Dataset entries
+---+
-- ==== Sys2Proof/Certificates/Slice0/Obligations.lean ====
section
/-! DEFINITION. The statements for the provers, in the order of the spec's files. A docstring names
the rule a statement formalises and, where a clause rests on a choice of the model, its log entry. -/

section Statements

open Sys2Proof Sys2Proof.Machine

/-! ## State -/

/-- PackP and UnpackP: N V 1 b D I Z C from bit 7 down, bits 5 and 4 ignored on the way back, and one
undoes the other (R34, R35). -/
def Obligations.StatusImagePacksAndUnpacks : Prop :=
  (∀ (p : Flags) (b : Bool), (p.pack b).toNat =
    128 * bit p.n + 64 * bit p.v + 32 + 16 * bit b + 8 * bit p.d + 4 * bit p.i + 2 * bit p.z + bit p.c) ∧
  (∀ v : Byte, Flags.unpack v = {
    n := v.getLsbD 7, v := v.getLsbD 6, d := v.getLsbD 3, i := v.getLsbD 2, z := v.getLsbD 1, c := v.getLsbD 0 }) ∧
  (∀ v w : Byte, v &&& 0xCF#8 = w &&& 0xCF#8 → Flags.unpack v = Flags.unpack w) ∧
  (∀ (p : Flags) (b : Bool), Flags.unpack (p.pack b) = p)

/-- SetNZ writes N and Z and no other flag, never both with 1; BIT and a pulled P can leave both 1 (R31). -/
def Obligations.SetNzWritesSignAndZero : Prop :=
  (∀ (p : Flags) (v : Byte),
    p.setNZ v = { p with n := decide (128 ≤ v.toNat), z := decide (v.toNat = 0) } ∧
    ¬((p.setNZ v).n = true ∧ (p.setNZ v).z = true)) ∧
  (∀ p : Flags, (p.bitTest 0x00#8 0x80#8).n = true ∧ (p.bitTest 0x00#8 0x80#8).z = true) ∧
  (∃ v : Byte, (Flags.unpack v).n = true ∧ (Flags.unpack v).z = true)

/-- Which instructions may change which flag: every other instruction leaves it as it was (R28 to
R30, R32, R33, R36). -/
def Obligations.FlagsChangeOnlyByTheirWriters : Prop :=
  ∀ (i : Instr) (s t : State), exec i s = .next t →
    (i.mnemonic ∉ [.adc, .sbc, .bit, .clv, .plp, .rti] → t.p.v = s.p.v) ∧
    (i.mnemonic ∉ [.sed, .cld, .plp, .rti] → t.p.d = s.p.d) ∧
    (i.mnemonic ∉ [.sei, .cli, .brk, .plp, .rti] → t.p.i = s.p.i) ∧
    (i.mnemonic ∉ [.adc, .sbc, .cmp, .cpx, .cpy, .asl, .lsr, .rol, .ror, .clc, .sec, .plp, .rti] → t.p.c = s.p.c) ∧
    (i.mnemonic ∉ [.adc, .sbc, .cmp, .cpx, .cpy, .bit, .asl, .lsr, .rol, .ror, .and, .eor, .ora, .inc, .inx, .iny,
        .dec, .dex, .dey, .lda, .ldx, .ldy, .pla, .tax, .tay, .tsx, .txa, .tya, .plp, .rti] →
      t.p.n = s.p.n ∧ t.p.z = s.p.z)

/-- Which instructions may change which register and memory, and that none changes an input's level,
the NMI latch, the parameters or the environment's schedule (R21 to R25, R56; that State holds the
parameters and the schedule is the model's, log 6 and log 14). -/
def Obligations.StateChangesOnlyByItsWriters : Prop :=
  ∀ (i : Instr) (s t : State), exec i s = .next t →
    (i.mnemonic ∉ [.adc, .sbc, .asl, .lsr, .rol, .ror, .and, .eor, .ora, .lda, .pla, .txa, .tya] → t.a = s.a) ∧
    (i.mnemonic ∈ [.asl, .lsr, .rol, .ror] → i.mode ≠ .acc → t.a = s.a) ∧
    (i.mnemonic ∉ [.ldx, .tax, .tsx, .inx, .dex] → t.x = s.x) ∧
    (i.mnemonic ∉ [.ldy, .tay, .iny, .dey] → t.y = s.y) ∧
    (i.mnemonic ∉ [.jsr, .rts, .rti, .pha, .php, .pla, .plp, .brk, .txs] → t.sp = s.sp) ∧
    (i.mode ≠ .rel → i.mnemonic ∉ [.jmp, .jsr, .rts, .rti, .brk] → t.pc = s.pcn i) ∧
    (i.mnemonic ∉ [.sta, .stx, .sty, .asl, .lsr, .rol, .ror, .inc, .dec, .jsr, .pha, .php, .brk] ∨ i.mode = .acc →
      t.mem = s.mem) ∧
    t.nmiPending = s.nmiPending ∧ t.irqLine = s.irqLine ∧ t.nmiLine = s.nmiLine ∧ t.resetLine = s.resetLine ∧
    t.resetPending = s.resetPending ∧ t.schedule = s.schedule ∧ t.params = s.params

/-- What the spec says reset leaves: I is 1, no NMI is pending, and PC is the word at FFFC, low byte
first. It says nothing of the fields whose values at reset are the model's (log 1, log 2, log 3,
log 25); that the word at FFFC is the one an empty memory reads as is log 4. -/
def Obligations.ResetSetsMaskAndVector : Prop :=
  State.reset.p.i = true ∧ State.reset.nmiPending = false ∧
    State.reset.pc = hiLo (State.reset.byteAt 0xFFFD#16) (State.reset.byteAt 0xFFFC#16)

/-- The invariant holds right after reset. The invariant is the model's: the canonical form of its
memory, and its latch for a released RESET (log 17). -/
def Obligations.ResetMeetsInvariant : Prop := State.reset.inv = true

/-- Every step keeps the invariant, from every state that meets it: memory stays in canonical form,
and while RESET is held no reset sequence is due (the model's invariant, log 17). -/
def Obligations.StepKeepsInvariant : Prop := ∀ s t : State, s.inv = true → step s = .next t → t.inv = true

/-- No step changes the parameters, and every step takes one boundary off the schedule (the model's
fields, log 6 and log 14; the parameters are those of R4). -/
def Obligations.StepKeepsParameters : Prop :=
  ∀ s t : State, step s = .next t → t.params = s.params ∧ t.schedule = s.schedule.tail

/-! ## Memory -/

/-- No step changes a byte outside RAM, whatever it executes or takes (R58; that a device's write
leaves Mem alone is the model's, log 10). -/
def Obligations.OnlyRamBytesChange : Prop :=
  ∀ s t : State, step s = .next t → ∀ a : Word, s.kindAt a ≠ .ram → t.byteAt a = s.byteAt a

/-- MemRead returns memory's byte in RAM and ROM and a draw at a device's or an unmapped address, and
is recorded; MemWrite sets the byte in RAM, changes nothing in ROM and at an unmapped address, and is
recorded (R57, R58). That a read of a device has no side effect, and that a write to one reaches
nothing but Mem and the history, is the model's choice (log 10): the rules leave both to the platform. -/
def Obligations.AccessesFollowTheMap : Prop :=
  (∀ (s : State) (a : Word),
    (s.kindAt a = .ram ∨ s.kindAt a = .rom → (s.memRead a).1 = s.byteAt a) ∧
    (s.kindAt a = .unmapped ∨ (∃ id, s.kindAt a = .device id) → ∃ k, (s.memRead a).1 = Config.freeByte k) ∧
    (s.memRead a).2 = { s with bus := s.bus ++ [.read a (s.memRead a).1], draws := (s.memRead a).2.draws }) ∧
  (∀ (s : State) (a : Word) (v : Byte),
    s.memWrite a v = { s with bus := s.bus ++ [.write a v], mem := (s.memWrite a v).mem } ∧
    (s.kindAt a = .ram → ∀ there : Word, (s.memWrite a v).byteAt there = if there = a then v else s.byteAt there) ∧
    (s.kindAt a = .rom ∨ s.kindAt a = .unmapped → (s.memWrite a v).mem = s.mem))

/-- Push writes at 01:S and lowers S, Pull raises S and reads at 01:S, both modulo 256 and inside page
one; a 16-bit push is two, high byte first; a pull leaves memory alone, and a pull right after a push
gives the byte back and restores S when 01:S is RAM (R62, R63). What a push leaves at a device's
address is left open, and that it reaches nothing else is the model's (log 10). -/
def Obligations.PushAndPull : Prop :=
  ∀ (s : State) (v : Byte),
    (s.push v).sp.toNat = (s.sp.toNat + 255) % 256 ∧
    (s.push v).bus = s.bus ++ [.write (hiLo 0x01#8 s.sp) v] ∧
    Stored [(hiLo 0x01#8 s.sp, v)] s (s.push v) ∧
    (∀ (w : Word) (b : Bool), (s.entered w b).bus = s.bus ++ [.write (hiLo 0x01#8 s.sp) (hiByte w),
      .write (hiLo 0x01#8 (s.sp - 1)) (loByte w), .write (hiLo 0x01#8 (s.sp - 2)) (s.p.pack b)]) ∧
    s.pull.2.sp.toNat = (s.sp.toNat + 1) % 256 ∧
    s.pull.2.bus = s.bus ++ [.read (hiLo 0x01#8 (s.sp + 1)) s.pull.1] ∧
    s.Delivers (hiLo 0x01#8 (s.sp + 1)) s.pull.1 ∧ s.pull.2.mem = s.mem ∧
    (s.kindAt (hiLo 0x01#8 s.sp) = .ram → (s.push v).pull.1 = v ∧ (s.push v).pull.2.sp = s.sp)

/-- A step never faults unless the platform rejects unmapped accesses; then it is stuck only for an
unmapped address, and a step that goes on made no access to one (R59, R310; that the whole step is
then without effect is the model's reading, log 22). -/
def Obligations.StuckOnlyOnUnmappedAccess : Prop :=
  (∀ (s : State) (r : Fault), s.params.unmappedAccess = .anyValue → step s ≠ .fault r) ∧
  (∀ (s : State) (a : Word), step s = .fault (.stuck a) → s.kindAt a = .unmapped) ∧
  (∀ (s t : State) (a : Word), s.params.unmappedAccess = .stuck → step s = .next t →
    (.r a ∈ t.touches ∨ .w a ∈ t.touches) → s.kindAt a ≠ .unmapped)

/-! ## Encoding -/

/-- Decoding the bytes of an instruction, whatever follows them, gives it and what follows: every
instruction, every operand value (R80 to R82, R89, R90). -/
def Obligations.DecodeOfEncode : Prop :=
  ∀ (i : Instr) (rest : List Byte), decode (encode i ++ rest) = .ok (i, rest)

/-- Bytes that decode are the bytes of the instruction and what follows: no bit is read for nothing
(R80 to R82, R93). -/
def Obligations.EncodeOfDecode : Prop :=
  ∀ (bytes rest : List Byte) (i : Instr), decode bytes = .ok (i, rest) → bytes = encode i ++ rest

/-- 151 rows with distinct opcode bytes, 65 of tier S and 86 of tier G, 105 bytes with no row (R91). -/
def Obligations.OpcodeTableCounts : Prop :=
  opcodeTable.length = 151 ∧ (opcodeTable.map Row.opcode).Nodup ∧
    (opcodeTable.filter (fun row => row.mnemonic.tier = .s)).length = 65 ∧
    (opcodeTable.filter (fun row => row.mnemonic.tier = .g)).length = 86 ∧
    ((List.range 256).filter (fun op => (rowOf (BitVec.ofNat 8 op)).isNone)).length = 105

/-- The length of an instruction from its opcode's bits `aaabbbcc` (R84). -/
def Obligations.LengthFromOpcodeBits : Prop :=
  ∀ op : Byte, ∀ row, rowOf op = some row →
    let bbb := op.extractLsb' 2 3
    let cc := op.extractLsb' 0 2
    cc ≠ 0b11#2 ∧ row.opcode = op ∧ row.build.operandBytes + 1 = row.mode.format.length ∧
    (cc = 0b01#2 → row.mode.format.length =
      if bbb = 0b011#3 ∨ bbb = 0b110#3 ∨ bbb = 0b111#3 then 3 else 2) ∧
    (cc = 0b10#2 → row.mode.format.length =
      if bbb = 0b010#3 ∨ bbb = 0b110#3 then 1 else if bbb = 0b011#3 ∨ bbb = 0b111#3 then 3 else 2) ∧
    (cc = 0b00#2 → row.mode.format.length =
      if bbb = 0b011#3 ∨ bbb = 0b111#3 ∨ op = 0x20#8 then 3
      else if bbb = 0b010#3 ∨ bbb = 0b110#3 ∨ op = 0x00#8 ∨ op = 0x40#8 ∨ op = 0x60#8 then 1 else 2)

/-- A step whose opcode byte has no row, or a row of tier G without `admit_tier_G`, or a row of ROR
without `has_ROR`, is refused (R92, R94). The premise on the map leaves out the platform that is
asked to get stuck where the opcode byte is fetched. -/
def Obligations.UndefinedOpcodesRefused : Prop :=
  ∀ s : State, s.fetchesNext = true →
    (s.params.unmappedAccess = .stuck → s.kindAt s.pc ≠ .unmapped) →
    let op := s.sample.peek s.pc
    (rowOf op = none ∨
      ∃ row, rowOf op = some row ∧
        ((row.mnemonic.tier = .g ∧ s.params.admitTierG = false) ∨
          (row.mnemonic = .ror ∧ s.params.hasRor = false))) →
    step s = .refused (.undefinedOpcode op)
+---+
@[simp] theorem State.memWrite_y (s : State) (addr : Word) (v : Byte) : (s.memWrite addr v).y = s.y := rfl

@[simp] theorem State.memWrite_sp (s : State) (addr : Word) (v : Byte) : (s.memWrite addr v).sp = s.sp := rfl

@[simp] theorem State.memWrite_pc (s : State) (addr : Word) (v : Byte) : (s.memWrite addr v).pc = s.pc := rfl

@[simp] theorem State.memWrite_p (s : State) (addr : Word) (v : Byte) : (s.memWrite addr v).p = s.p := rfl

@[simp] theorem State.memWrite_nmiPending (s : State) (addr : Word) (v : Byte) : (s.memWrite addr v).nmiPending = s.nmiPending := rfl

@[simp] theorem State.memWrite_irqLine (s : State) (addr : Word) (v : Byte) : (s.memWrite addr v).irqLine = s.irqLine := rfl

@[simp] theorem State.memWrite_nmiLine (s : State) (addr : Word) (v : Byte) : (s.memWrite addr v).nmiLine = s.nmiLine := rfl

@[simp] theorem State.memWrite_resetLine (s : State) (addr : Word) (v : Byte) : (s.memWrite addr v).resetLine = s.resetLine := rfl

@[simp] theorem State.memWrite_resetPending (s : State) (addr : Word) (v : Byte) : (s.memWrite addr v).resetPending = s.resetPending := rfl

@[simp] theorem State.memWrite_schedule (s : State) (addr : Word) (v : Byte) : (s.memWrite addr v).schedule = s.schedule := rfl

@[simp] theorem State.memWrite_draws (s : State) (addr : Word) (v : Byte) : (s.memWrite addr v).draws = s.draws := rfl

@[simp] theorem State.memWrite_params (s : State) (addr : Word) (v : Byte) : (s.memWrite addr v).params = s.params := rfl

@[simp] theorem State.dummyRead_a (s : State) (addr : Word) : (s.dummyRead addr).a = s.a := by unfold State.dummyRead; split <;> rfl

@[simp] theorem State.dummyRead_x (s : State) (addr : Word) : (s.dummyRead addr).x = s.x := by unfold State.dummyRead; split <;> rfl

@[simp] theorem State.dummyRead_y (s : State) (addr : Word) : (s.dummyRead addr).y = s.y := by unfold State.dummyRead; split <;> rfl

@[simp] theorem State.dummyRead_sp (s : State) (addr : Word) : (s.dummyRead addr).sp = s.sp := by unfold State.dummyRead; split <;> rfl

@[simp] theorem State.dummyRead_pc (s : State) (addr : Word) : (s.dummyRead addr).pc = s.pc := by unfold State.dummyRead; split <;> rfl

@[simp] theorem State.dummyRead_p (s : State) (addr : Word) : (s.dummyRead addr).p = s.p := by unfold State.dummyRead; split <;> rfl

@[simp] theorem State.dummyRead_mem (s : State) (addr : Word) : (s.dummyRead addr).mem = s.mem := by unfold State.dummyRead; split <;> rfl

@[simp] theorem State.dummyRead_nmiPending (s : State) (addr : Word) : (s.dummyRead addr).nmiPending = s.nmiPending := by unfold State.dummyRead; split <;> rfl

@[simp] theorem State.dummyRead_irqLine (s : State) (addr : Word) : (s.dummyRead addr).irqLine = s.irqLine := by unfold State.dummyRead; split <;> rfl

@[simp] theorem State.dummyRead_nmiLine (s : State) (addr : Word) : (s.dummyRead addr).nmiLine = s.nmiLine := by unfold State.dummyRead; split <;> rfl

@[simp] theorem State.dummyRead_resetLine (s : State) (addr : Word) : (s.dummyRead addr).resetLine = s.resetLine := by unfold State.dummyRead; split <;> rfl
+---+
_Directions for this task_
Give again exactly, and only, the lines above starting at the one with "a = s.byteAt a" and ending at the one with "[.read a (s.memRead".

_Result for this task_
  ∀ s t : State, step s = .next t → ∀ a : Word, s.kindAt a ≠ .ram → t.byteAt a = s.byteAt a

/-- MemRead returns memory's byte in RAM and ROM and a draw at a device's or an unmapped address, and
is recorded; MemWrite sets the byte in RAM, changes nothing in ROM and at an unmapped address, and is
recorded (R57, R58). That a read of a device has no side effect, and that a write to one reaches
nothing but Mem and the history, is the model's choice (log 10): the rules leave both to the platform. -/
def Obligations.AccessesFollowTheMap : Prop :=
  (∀ (s : State) (a : Word),
    (s.kindAt a = .ram ∨ s.kindAt a = .rom → (s.memRead a).1 = s.byteAt a) ∧
    (s.kindAt a = .unmapped ∨ (∃ id, s.kindAt a = .device id) → ∃ k, (s.memRead a).1 = Config.freeByte k) ∧
    (s.memRead a).2 = { s with bus := s.bus ++ [.read a (s.memRead a).1], draws := (s.memRead a).2.draws }) ∧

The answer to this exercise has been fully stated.